Exercise> Reproduce only the lines of the material below that start at the line containing "half ≤ rest" and stop at the line containing "tiny : Bool". Keep both end lines.

Data>
def FpFmt.val (f : FpFmt) (x : Nat) : FVal :=
  let e := f.expField x
  let m := f.fracField x
  if e = 2 ^ f.exp - 1 then (if m = 0 then .inf (f.sign x) else .nan)
  else if e = 0 then .num (f.sign x) m (1 - (f.bias : Int) - f.frac)
  else .num (f.sign x) (2 ^ f.frac + m) ((e : Int) - f.bias - f.frac)

def FpFmt.isNan (f : FpFmt) (x : Nat) : Bool := f.val x == .nan

/-- A signalling NaN: its leading fraction bit is 0. -/
def FpFmt.isSnan (f : FpFmt) (x : Nat) : Bool := f.isNan x && x / 2 ^ (f.frac - 1) % 2 == 0

/-! ### Rounding (R88, R89) -/

/-- Whether a magnitude is rounded up: by mode, sign, the last kept bit, and the part cut off against one half. -/
def roundUp (rm : Rounding) (neg odd : Bool) (rest half : Nat) : Bool :=
  match rm with
  | .rne => half < rest || (rest == half && odd)
  | .rtz => false
  | .rup => !neg && rest != 0
  | .rdn => neg && rest != 0
  | .rna => half ≤ rest

/-- Rounds m * 2^e to a whole multiple of 2^q: the multiple, and whether it is inexact. -/
def roundTo (rm : Rounding) (neg : Bool) (m : Nat) (e q : Int) : Nat × Bool :=
  if q ≤ e then (m * 2 ^ (e - q).toNat, false)
  else
    let sh := (q - e).toNat
    let n := m / 2 ^ sh
    let rest := m % 2 ^ sh
    -- one half of 2^sh, in units that keep sh = 0 out of reach
    (n + (if roundUp rm neg (n % 2 == 1) rest (2 ^ (sh - 1)) then 1 else 0), rest != 0)

/-- What rounding a non-zero magnitude to `frac` fraction bits above exponent `emin` gives: the multiple n of 2^q, and
whether the result is inexact and tiny after rounding (R89). -/
structure Rounded where
  n : Nat
  q : Int
  inexact : Bool
  tiny : Bool

def roundMag (frac : Nat) (emin : Int) (rm : Rounding) (neg : Bool) (m : Nat) (e : Int) : Rounded :=
  let top := (Nat.log2 m : Int) + e
  let q := max (top - frac) (emin - frac)
  let r := roundTo rm neg m e q
  let u := roundTo rm neg m e (top - frac)
  { n := r.1, q := q, inexact := r.2
    tiny := decide (top < emin) && !(decide (top = emin - 1) && u.1 == 2 ^ (frac + 1)) }

/-- The exponent and fraction fields of a rounded magnitude, carrying into the exponent where n has grown. -/
def fieldsOf (frac : Nat) (bias : Int) (r : Rounded) : Nat :=
  if r.n < 2 ^ frac then r.n else ((r.q + frac + bias).toNat) * 2 ^ frac + (r.n - 2 ^ frac)

/-- Overflow by rounding direction goes to an infinity, or stays at the largest finite (R98, IEEE). -/
def overflowsToInf (rm : Rounding) (neg : Bool) : Bool :=
  match rm with
  | .rne => true
  | .rna => true
  | .rtz => false
  | .rup => !neg
  | .rdn => neg

/-- RoundFP of an exact value (R7): bits and flags. -/
def FpFmt.round (f : FpFmt) (env : FpEnv) (neg : Bool) (m : Nat) (e : Int) : Nat × Nat :=
  if m = 0 then (f.signBit neg, 0)
  else
    let r := roundMag f.frac (1 - (f.bias : Int)) env.rm neg m e
    let bits := fieldsOf f.frac f.bias r
    if (2 ^ f.exp - 1) * 2 ^ f.frac ≤ bits then
      (if overflowsToInf env.rm neg then f.inf neg else f.maxFinite neg, flOF + flNX)
    else (f.signBit neg + bits, flagIf (r.tiny && (r.inexact || env.ufTrap)) flUF + flagIf r.inexact flNX)

/-! ### Arithmetic (R337, R343, R348) -/

/-- An exact signed value m * 2^e as an integer multiple of 2^q, q at most e. -/
def scaled (neg : Bool) (m : Nat) (e q : Int) : Int :=
  let v : Int := m * 2 ^ (e - q).toNat
  if neg then -v else v

/-- The exact sum of two finite values, rounded. An exact zero takes the sign of R337. -/
def FpFmt.sum (f : FpFmt) (env : FpEnv) (n1 : Bool) (m1 : Nat) (e1 : Int) (n2 : Bool) (m2 : Nat) (e2 : Int) : Nat × Nat :=
  let q := min e1 e2
  let v := scaled n1 m1 e1 q + scaled n2 m2 e2 q
  if v = 0 then
    (f.signBit (if m1 = 0 && m2 = 0 && n1 == n2 then n1 else env.rm == .rdn), 0)
  else f.round env (decide (v < 0)) v.natAbs q

/-- NV for signalling operands. -/
def FpFmt.snans (f : FpFmt) (xs : List Nat) : Nat := flagIf (xs.any f.isSnan) flNV

def FpFmt.neg (f : FpFmt) (x : Nat) : Nat :=
  if f.sign x then x - 2 ^ (f.exp + f.frac) else x + 2 ^ (f.exp + f.frac)

def FpFmt.add (f : FpFmt) (env : FpEnv) (x y : Nat) : Nat × Nat :=
  match f.val x, f.val y with
  | .nan, _ => (f.nan, f.snans [x, y])
  | _, .nan => (f.nan, f.snans [x, y])
  | .inf a, .inf b => if a == b then (f.inf a, 0) else (f.nan, flNV)
  | .inf a, _ => (f.inf a, 0)
  | _, .inf b => (f.inf b, 0)
  | .num n1 m1 e1, .num n2 m2 e2 => f.sum env n1 m1 e1 n2 m2 e2

/-- Subtraction: the second operand's sign is inverted; a NaN stays a NaN. -/
def FpFmt.sub (f : FpFmt) (env : FpEnv) (x y : Nat) : Nat × Nat := f.add env x (f.neg y)

def FpFmt.mul (f : FpFmt) (env : FpEnv) (x y : Nat) : Nat × Nat :=
  match f.val x, f.val y with
  | .nan, _ => (f.nan, f.snans [x, y])
  | _, .nan => (f.nan, f.snans [x, y])
  | .inf a, .inf b => (f.inf (a != b), 0)
  | .inf a, .num b m _ => if m = 0 then (f.nan, flNV) else (f.inf (a != b), 0)
  | .num a m _, .inf b => if m = 0 then (f.nan, flNV) else (f.inf (a != b), 0)
  | .num a m e, .num b m' e' => f.round env (a != b) (m * m') (e + e')

/-- A quotient of magnitudes with a last bit that says whether a remainder was left. -/
def stickyQuot (m m' : Nat) : Nat :=
  let n := m * 2 ^ 120
  2 * (n / m') + (if n % m' = 0 then 0 else 1)

def FpFmt.div (f : FpFmt) (env : FpEnv) (x y : Nat) : Nat × Nat :=
  match f.val x, f.val y with
  | .nan, _ => (f.nan, f.snans [x, y])
  | _, .nan => (f.nan, f.snans [x, y])
  | .inf _, .inf _ => (f.nan, flNV)
  | .inf a, .num b _ _ => (f.inf (a != b), 0)
  | .num a _ _, .inf b => (f.signBit (a != b), 0)
  | .num a m e, .num b m' e' =>
    if m' = 0 then (if m = 0 then (f.nan, flNV) else (f.inf (a != b), flDZ))
    else f.round env (a != b) (stickyQuot m m') (e - e' - 121)

/-- The whole square root by digits, from bit `n` down. -/
def isqrtFrom (x : Nat) : Nat → Nat → Nat
  | 0, r => if (r + 1) * (r + 1) ≤ x then r + 1 else r
  | n + 1, r =>
    let r' := r + 2 ^ (n + 1)
    isqrtFrom x n (if r' * r' ≤ x then r' else r)

def isqrt (x : Nat) : Nat := isqrtFrom x (Nat.log2 x / 2) 0

def FpFmt.sqrt (f : FpFmt) (env : FpEnv) (x : Nat) : Nat × Nat :=
  match f.val x with
  | .nan => (f.nan, f.snans [x])
  | .inf true => (f.nan, flNV)
  | .inf false => (f.inf false, 0)
  | .num neg m e =>
    if m = 0 then (f.signBit neg, 0)
    else if neg then (f.nan, flNV)
    else
      let sh := 128 + (e % 2).toNat
      let v := m * 2 ^ sh
      let r := isqrt v
      f.round env false (2 * r + (if r * r = v then 0 else 1)) ((e - sh) / 2 - 1)

/-- a * b + c with one rounding, the product and the addend negated as asked (R343). -/
def FpFmt.fma (f : FpFmt) (env : FpEnv) (np nc : Bool) (x y z : Nat) : Nat × Nat :=
  let nv := f.snans [x, y, z]
  let bad : Nat × Nat := (f.nan, flNV)
  let anyNan := f.isNan x || f.isNan y || f.isNan z
  match f.val x, f.val y with
  | .inf _, .num _ 0 _ => bad
  | .num _ 0 _, .inf _ => bad
  | .inf a, .inf b =>
    if anyNan then (f.nan, nv) else
    match f.val z with
    | .inf c => if ((a != b) != np) == (c != nc) then (f.inf (c != nc), 0) else bad
    | _ => (f.inf ((a != b) != np), 0)
  | .inf a, .num b _ _ =>
    if anyNan then (f.nan, nv) else
    match f.val z with
    | .inf c => if ((a != b) != np) == (c != nc) then (f.inf (c != nc), 0) else bad
    | _ => (f.inf ((a != b) != np), 0)
  | .num a _ _, .inf b =>
    if anyNan then (f.nan, nv) else
    match f.val z with
    | .inf c => if ((a != b) != np) == (c != nc) then (f.inf (c != nc), 0) else bad
    | _ => (f.inf ((a != b) != np), 0)
  | .num a m e, .num b m' e' =>
    match f.val z with
    | .nan => (f.nan, nv)
    | .inf c => (f.inf (c != nc), 0)
    | .num c m'' e'' => f.sum env ((a != b) != np) (m * m') (e + e') (c != nc) m'' e''
  | _, _ => (f.nan, nv)

/-- Order of two values that are not NaN: whether the first is below the second. -/
def FVal.lt : FVal → FVal → Bool
  | .nan, _ => false
  | _, .nan => false
  | .inf a, .inf b => a && !b
  | .inf a, _ => a
  | _, .inf b => !b
  | .num n1 m1 e1, .num n2 m2 e2 => decide (scaled n1 m1 e1 (min e1 e2) < scaled n2 m2 e2 (min e1 e2))

def FVal.eq : FVal → FVal → Bool
  | .inf a, .inf b => a == b
  | .num n1 m1 e1, .num n2 m2 e2 => decide (scaled n1 m1 e1 (min e1 e2) = scaled n2 m2 e2 (min e1 e2))
  | _, _ => false

/-- IEEE minimum or maximum with -0 below +0 (R91, R344). -/
def FpFmt.pick (f : FpFmt) (max : Bool) (x y : Nat) : Nat × Nat :=
  if f.isNan x || f.isNan y then (f.nan, f.snans [x, y])
  else
    let below := FVal.lt (f.val x) (f.val y) || (FVal.eq (f.val x) (f.val y) && f.sign x && !f.sign y)
    (if below == max then y else x, 0)

/-- `fcmp` (R339). -/
def FpFmt.cmp (f : FpFmt) (c : FCond) (x y : Nat) : Bool × Nat :=
  let nan := f.isNan x || f.isNan y
  let quiet := f.snans [x, y]
  let loud := flagIf nan flNV
  let a := f.val x
  let b := f.val y
  match c with
  | .eq => (FVal.eq a b, quiet)
  | .lt => (FVal.lt a b, loud)
  | .le => (FVal.lt a b || FVal.eq a b, loud)
  | .un => (nan, quiet)
  | .eqSig => (FVal.eq a b, loud)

Expected output>
  | .rna => half ≤ rest

/-- Rounds m * 2^e to a whole multiple of 2^q: the multiple, and whether it is inexact. -/
def roundTo (rm : Rounding) (neg : Bool) (m : Nat) (e q : Int) : Nat × Bool :=
  if q ≤ e then (m * 2 ^ (e - q).toNat, false)
  else
    let sh := (q - e).toNat
    let n := m / 2 ^ sh
    let rest := m % 2 ^ sh
    -- one half of 2^sh, in units that keep sh = 0 out of reach
    (n + (if roundUp rm neg (n % 2 == 1) rest (2 ^ (sh - 1)) then 1 else 0), rest != 0)

/-- What rounding a non-zero magnitude to `frac` fraction bits above exponent `emin` gives: the multiple n of 2^q, and
whether the result is inexact and tiny after rounding (R89). -/
structure Rounded where
  n : Nat
  q : Int
  inexact : Bool
  tiny : Bool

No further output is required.